Task requirements> Taking each line of the records in turn, count those containing "words" and report only the number.

The input>
-- ==== Sys2Proof/Tests/Slice0.lean ====
section
/-! SUPPORT. Tests of the model on small states, the smoke test of the well-formedness checks, and for each statement of
Certificates/Slice0/Obligations.lean a state and operands that meet the hypotheses of each of its clauses (wit_<Name>). -/

namespace Sys2Proof.Tests

open Sys2Proof Sys2Proof.Machine

set_option Elab.async false
set_option maxRecDepth 100000
set_option exponentiation.threshold 4096

/-! ### Small states -/

/-- The chip after reset with the given register fields set. -/
def chip (l : List (FRef × Nat)) : Chip := l.foldl (fun m e => m.put e.1 e.2) {}

/-- A chip on which a hypothesis of a command of the main die is met. -/
def Met (pre : Chip → Prop) : Prop := ∃ m : Chip, m.pd2 = true ∧ pre m

/-- A chip in operation: every domain ready, the point store ready. -/
def up (l : List (FRef × Nat)) : Chip := chip ([(R.RIDGE_DOM, 0xFFFFFFFF), (R.POINT_STAT_READY, 1)] ++ l)

/-- Decides `Ready`. -/
def readyB (m : Chip) (c : Nat) : Bool :=
  let k := m.core c
  m.pd2 && k.level.isSome && m.coreRuns c && (!k.isTask || k.budget != 0) && decide (k.pc.toNat < k.img.codeSize)

theorem ready_of {s : State} {c : Fin 36} (h : readyB s.chip c.val = true) : Ready s c := by
  simp only [readyB, Bool.and_eq_true, Bool.or_eq_true, Bool.not_eq_true', decide_eq_true_eq, bne_iff_ne] at h
  obtain ⟨⟨⟨⟨h1, h2⟩, h3⟩, h4⟩, h5⟩ := h
  exact ⟨h1, h2, h3, fun e => h4.resolve_left (by simp [e]), h5⟩

/-- Decides `Issues`. -/
def issuesB (m : Chip) (c : Nat) : Bool := readyB m c && m.scan.upsets.all (fun u => u.key != (m.core c).dataKey c)

theorem issues_of {s : State} {c : Fin 36} (h : issuesB s.chip c.val = true) : Issues s c := by
  simp only [issuesB, Bool.and_eq_true, List.all_eq_true, bne_iff_ne] at h
  exact ⟨ready_of h.1, h.2⟩

/-- Decides `Allowed`. -/
def allowedB (f : Form) (k : Core) (w : Word) (x : Option Word) : Bool :=
  (!k.img.fmode || f.fmode) && (!xBit w || f.long) && ((w.toNat &&& (if xBit w then f.zl else f.zs)) == 0) &&
    (!xBit w || (((x.getD 0).toNat &&& f.zx) == 0))

theorem allowed_of {f : Form} {k : Core} {w : Word} {x : Option Word} (h : allowedB f k w x = true) : Allowed f k w x := by
  simp only [allowedB, Bool.and_eq_true, Bool.or_eq_true, Bool.not_eq_true', beq_iff_eq] at h
  obtain ⟨⟨⟨h1, h2⟩, h3⟩, h4⟩ := h
  exact ⟨fun e => h1.resolve_left (by simp [e]), fun e => h2.resolve_left (by simp [e]), h3, fun e => h4.resolve_left (by simp [e])⟩

/-- A core that meets the hypotheses of an instruction of a form: it issues, its words are of the form, and `pre` holds. -/
def MetW (f : Form) (pre : Chip → Op → Core → Prop) : Prop :=
  ∃ (c : Fin 36) (w : Word) (x : Option Word) (s : State), Issues s c ∧ Allowed f (s.chip.core c.val) w x ∧ pre s.chip (s.op c w x) (s.chip.core c.val)

/-- A task on scan core 3: a program of 8 NOPs with 64 bytes in each region, changed by `e`. -/
def task (e : Core → Core) (m : Chip) : Chip :=
  m.setCore 3 (e { level := some .task, prog := 5, budget := 1000, img := { code := List.replicate 8 0xC0050000, dataSize := 64, inSize := 64, outSize := 64, constSize := 64 } })

theorem metW_of {f : Form} {pre : Chip → Op → Core → Prop} (m : Chip) (e : Core → Core) (w : Word) (x : Option Word)
    (h : (issuesB (task e m) 3 && allowedB f ((task e m).core 3) w x) = true)
    (hp : pre (task e m) (((task e m).core 3).op 3 w x) ((task e m).core 3)) : MetW f pre := by
  simp only [Bool.and_eq_true] at h
  exact ⟨3, w, x, ⟨[], task e m⟩, issues_of h.1, allowed_of h.2, hp⟩

/-- A descriptor of a type with attributes, writer mask, freshness deadline and loss time (ms), and 0xFFFF as owner (Table 2-5). -/
def descBytes (typ attr mask fresh loss : Nat) : List Byte :=
  let b := le 1 typ ++ le 1 attr ++ le 1 mask ++ le 1 0 ++ le 4 fresh ++ le 4 loss ++ le 2 0 ++ le 2 0xFFFF ++ le 44 0
  b ++ le 4 (crc32c b).toNat

/-- The chip with point i bound to descriptor i. -/
def bound (i typ attr mask : Nat) (m : Chip) (fresh : Nat := 0) (loss : Nat := 0) : Chip :=
  ((m.setBytes (.win .pointDesc) (64 * i) (descBytes typ attr mask fresh loss)).setBytes (.win .pointBind) (8 * i) (le 4 i ++ le 4 0)).bindPoint i 0

/-- The chip at a league time in ns. -/
def at_ (ns : Nat) (m : Chip) : Chip := m.withClk { m.clk with league := ns * 2 ^ 32 }

/-! ### Wasa instructions: a core, words and operands for each clause -/

theorem wit_WasaBitReads :
    MetW { fmode := true, long := true, zs := 0x70000, zl := 0x7FFFF } (fun _ o k => ∃ b, k.inBits (bits o.w.toNat 21 19) o.immZ false = .ok b) ∧
    MetW { fmode := true, zs := 0x3FFFFF } (fun _ _ _ => True) ∧
    MetW { fmode := true, zs := 0x3FFFF0 } (fun _ o _ => o.imm16 % 16 < 15) :=
  ⟨metW_of (up []) id 0x000801FF none (by decide) ⟨_, rfl⟩, metW_of (up []) id 0 none (by decide) trivial,
    metW_of (up []) id 0x0000000E none (by decide) (by decide)⟩

theorem wit_WasaBitStores :
    MetW { fmode := true, long := true, zs := 0x70000, zl := 0x7FFFF }
      (fun _ o k => k.ba = true ∧ ∃ b, k.inBits (bits o.w.toNat 21 19) o.immZ true = .ok b) ∧
    MetW { fmode := true, long := true, zs := 0x70000, zl := 0x7FFFF }
      (fun _ o k => k.ba = false ∧ ∃ b, k.inBits (bits o.w.toNat 21 19) o.immZ true = .ok b) :=
  ⟨metW_of (up []) (fun k => { k with ba := true }) 0x000001FF none (by decide) ⟨rfl, _, rfl⟩, metW_of (up []) id 0x04100000 (some 0x1FF) (by decide) ⟨rfl, _, rfl⟩⟩

theorem wit_WasaBranches :
    let good := fun (k : Core) (t : Int) => 0 ≤ t ∧ t < k.img.codeSize ∧ k.img.isInstr t.toNat = true
    MetW { fmode := true, clocks := 3 } (fun _ o k => good k (o.pc.toNat + 4 * (o.w.extractLsb' 0 26).toInt)) ∧
    MetW { fmode := true, long := true, zl := 0xFFFF }
      (fun _ o k => bits o.w.toNat 25 16 ≤ 14 ∧ (k.cond (bits o.w.toNat 25 16) = true → good k (o.pc.toNat + 4 * o.immS.toInt))) ∧
    MetW { fmode := true, long := true, zl := 0xFFFF, clocks := 3 } (fun _ o k => good k (o.pc.toNat + 4 * o.immS.toInt)) ∧
    MetW { fmode := true, zs := 0xFFFF, clocks := 3 } (fun _ _ k => (k.gr 31).toNat % 4 = 0 ∧ good k (k.gr 31).toNat) ∧
    MetW { fmode := true, zs := 0xFFFF } (fun _ _ k => k.bs.length < 32) ∧
    MetW { fmode := true, zs := 0xFFFF } (fun _ _ k => k.bs ≠ []) :=
  ⟨metW_of (up []) id 7 none (by decide) (by decide), metW_of (up []) id 0x000E0007 none (by decide) (by decide),
    metW_of (up []) id 0x04000000 (some 7) (by decide) (by decide),
    metW_of (up []) (fun k => { k with g := [(31, 28)] }) 0 none (by decide) (by decide),
    metW_of (up []) (fun k => { k with bs := List.replicate 31 true }) 0 none (by decide) (by decide),
    metW_of (up []) (fun k => { k with bs := [true] }) 0 none (by decide) (by decide)⟩

theorem wit_WasaWordLogicAndMoves :
    MetW { fmode := true, zs := 0x1FFFFF } (fun _ _ _ => True) ∧
    MetW { fmode := true, zs := 0x1FFFF0 } (fun _ o _ => 2 ≤ o.imm16 % 16 ∧ o.imm16 % 16 ≤ 11) ∧
    MetW { fmode := true, long := true, zs := 0xEF0000, zl := 0xEFFFFF } (fun _ _ _ => True) ∧
    MetW { fmode := true, zs := 0x1FFFC0 } (fun _ _ _ => True) ∧
    MetW { long := true, zs := 0x3E00000, zl := 0x3E0F800 } (fun _ _ _ => True) ∧
    MetW {} (fun _ _ _ => True) ∧ MetW { zs := 0xF800 } (fun _ _ _ => True) ∧
    MetW { zs := 0x1F0000 } (fun _ o _ => o.b < 15) ∧ MetW { long := true, zl := 0xFFFF } (fun _ _ _ => True) :=
  ⟨metW_of (up []) id 0x00200000 none (by decide) trivial, metW_of (up []) id 0x0000000B none (by decide) (by decide),
    metW_of (up []) id 0x04100000 (some 0xFFFFFFFF) (by decide) trivial, metW_of (up []) id 0x0000003F none (by decide) trivial,
    metW_of (up []) id 0x04010000 (some 1) (by decide) trivial, metW_of (up []) id 0x03FFFFFF none (by decide) trivial,
    metW_of (up []) id 0x03FF0000 none (by decide) trivial, metW_of (up []) id 0x03E07000 none (by decide) (by decide),
    metW_of (up []) id 0x07FF0000 (some 0x80000000) (by decide) trivial⟩

theorem wit_WasaIntegerArithmetic :
    MetW { long := true, zl := 0xF800 } (fun _ _ _ => True) ∧ MetW { long := true, zl := 0xF800, clocks := 34 } (fun _ _ _ => True) :=
  ⟨metW_of (up []) id 0x00221800 none (by decide) trivial, metW_of (up []) id 0x04220000 (some 0) (by decide) trivial⟩

/-- Both values of a divisor's test, and the one overflowing division. -/
theorem wit_WasaIntegerResults :
    (∃ b : DWord, b = 0) ∧ (∃ a b : DWord, a = 0x8000000000000000 ∧ b = 0xFFFFFFFFFFFFFFFF ∧ b ≠ 0) ∧
    (∃ a b : DWord, b ≠ 0 ∧ ¬ (a = 0x8000000000000000 ∧ b = 0xFFFFFFFFFFFFFFFF)) :=
  ⟨⟨0, rfl⟩, ⟨_, _, rfl, rfl, by decide⟩, ⟨0x8000000000000000, 1, by decide, by decide⟩⟩

theorem wit_WasaLoadsAndStores :
    (∀ n ∈ [1, 2, 4, 8], MetW { long := true, zl := 0xF800 } (fun _ o k => ∃ a, k.inMemory (o.address k) n false = .ok a) ∧
      MetW { long := true, zl := 0xF800 } (fun _ o k => ∃ a, k.inMemory (o.address k) n true = .ok a)) ∧
    MetW { fmode := true, long := true, zs := 0xC0000, zl := 0xCFFFF }
      (fun _ o k => ∃ a, k.inRegion (bits o.w.toNat 17 16) o.immZ (2 ^ bits o.w.toNat 22 21) false = .ok a) ∧
    MetW { fmode := true, long := true, zs := 0x8C0000, zl := 0x8CFFFF }
      (fun _ o k => ∃ a, k.inRegion (bits o.w.toNat 17 16) o.immZ (2 ^ bits o.w.toNat 22 21) true = .ok a) := by
  refine ⟨?_, metW_of (up []) id 0x00630038 none (by decide) ⟨0x20000038, rfl⟩, metW_of (up []) id 0x04620000 (some 0x38) (by decide) ⟨0x11000038, rfl⟩⟩
  intro n h
  simp only [List.mem_cons, List.not_mem_nil, or_false] at h
  obtain rfl | rfl | rfl | rfl := h
  · exact ⟨metW_of (up []) id 0x04200000 (some 0x2000003F) (by decide) ⟨_, rfl⟩, metW_of (up []) id 0x04200000 (some 0x3F) (by decide) ⟨_, rfl⟩⟩
  · exact ⟨metW_of (up []) id 0x04200000 (some 0x1000003E) (by decide) ⟨_, rfl⟩, metW_of (up []) id 0x04200000 (some 0x1100003E) (by decide) ⟨_, rfl⟩⟩
  · exact ⟨metW_of (up []) id 0x04200000 (some 0x3C) (by decide) ⟨_, rfl⟩, metW_of (up []) id 0x04200000 (some 0x3C) (by decide) ⟨_, rfl⟩⟩
  · exact ⟨metW_of (up []) id 0x04200000 (some 0x38) (by decide) ⟨_, rfl⟩, metW_of (up []) id 0x04200000 (some 0x38) (by decide) ⟨_, rfl⟩⟩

Solution for this task> 2